2.2. Creating a Red Hat Ceph Storage secret

Create a secret so that services can access the Red Hat Ceph Storage cluster.

Procedure

  1. Transfer the cephx key and configuration file created in the Creating Red Hat Ceph Storage pools procedure to a host that can create resources in the openstack namespace.
  2. Base64 encode these files and store them in KEY and CONF environment variables:

    $ KEY=$(cat /etc/ceph/ceph.client.openstack.keyring | base64 -w 0)
    $ CONF=$(cat /etc/ceph/ceph.conf | base64 -w 0)
  3. Create a YAML file to create the Secret resource.
  4. Using the environment variables, add the Secret configuration to the YAML file:

    apiVersion: v1
    data:
      ceph.client.openstack.keyring: $KEY
      ceph.conf: $CONF
    kind: Secret
    metadata:
      name: ceph-conf-files
      namespace: openstack
    type: Opaque
  5. Save the YAML file.
  6. Create the Secret resource:

    $ oc create -f <secret_configuration_file>
    • Replace <secret_configuration_file> with the name of the YAML file you created.
Note

The examples in this section use openstack as the name of the Red Hat Ceph Storage user. The file name in the Secret resource must match this user name.

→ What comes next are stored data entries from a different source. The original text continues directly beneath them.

-- ==== Sys2Proof/Config.lean ====
section
/-!
DEFINITION. Config.lean: the values the spec leaves open. Each is an opaque constant: no proof can see what it is, so a
claim holds whatever it is (log entry 2).
-/
namespace Sys2Proof.Config

/-- A fresh value the device chooses and the spec leaves open (nonces, keys, remote keys, QP numbers): the `n`-th
drawn. -/
opaque freshValue : Nat → Nat

/-- The bytes of a certificate, a measurement block or a signature over a list of values: the standard's, not computed by the model
(log entry 8). -/
opaque digest : List Nat → Nat

/-- Where within its bound the result of an arithmetic function lies that the spec bounds and does not fix (exp, reciprocal, ln, GELU,
SiLU): the function's code and the operand's bits (log entry 110). -/
opaque mathFn : Nat → Nat → Nat

/-- The value of an operation for which the spec states no result: the operation's code and its operands. -/
opaque unstated : Nat → List Nat → Nat

end Sys2Proof.Config
end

For example, if the file name used for the username openstack2 is /etc/ceph/ceph.client.openstack2.keyring, then the secret data line should be ceph.client.openstack2.keyring: $KEY.

2.3. Obtaining the Red Hat Ceph Storage File System Identifier

The Red Hat Ceph Storage File System Identifier (FSID) is a unique identifier for the cluster. The FSID is used in configuration and verification of cluster interoperability with RHOSO.

Procedure

  • Extract the FSID from the Red Hat Ceph Storage secret:

    $ FSID=$(oc get secret ceph-conf-files -o json | jq -r '.data."ceph.conf"' | base64 -d | grep fsid | sed -e 's/fsid = //')

2.4. Configuring the control plane to use the Red Hat Ceph Storage cluster

You must configure the OpenStackControlPlane CR to use the Red Hat Ceph Storage cluster. Configuration includes the following tasks:

  1. Confirming the Red Hat Ceph Storage cluster and the associated services have the correct network configuration.
  2. Configuring the control plane to use the Red Hat Ceph Storage secret.
  3. Configuring the Image service (glance) to use the Red Hat Ceph Storage cluster.
  4. Configuring the Block Storage service (cinder) to use the Red Hat Ceph Storage cluster.
  5. Optional: Configuring the Shared File Systems service (manila) to use native CephFS or CephFS-NFS with the Red Hat Ceph Storage cluster.
Note

This example does not include configuring Block Storage backup service (cinder-backup) with Red Hat Ceph Storage.

Procedure

  1. Check the storage interface defined in your NodeNetworkConfigurationPolicy (nncp) custom resource to confirm that it has the same network configuration as the public_network of the Red Hat Ceph Storage cluster. This is required to enable access to the Red Hat Ceph Storage cluster through the Storage network. The Storage network should have the same network configuration as the public_network of the Red Hat Ceph Storage cluster.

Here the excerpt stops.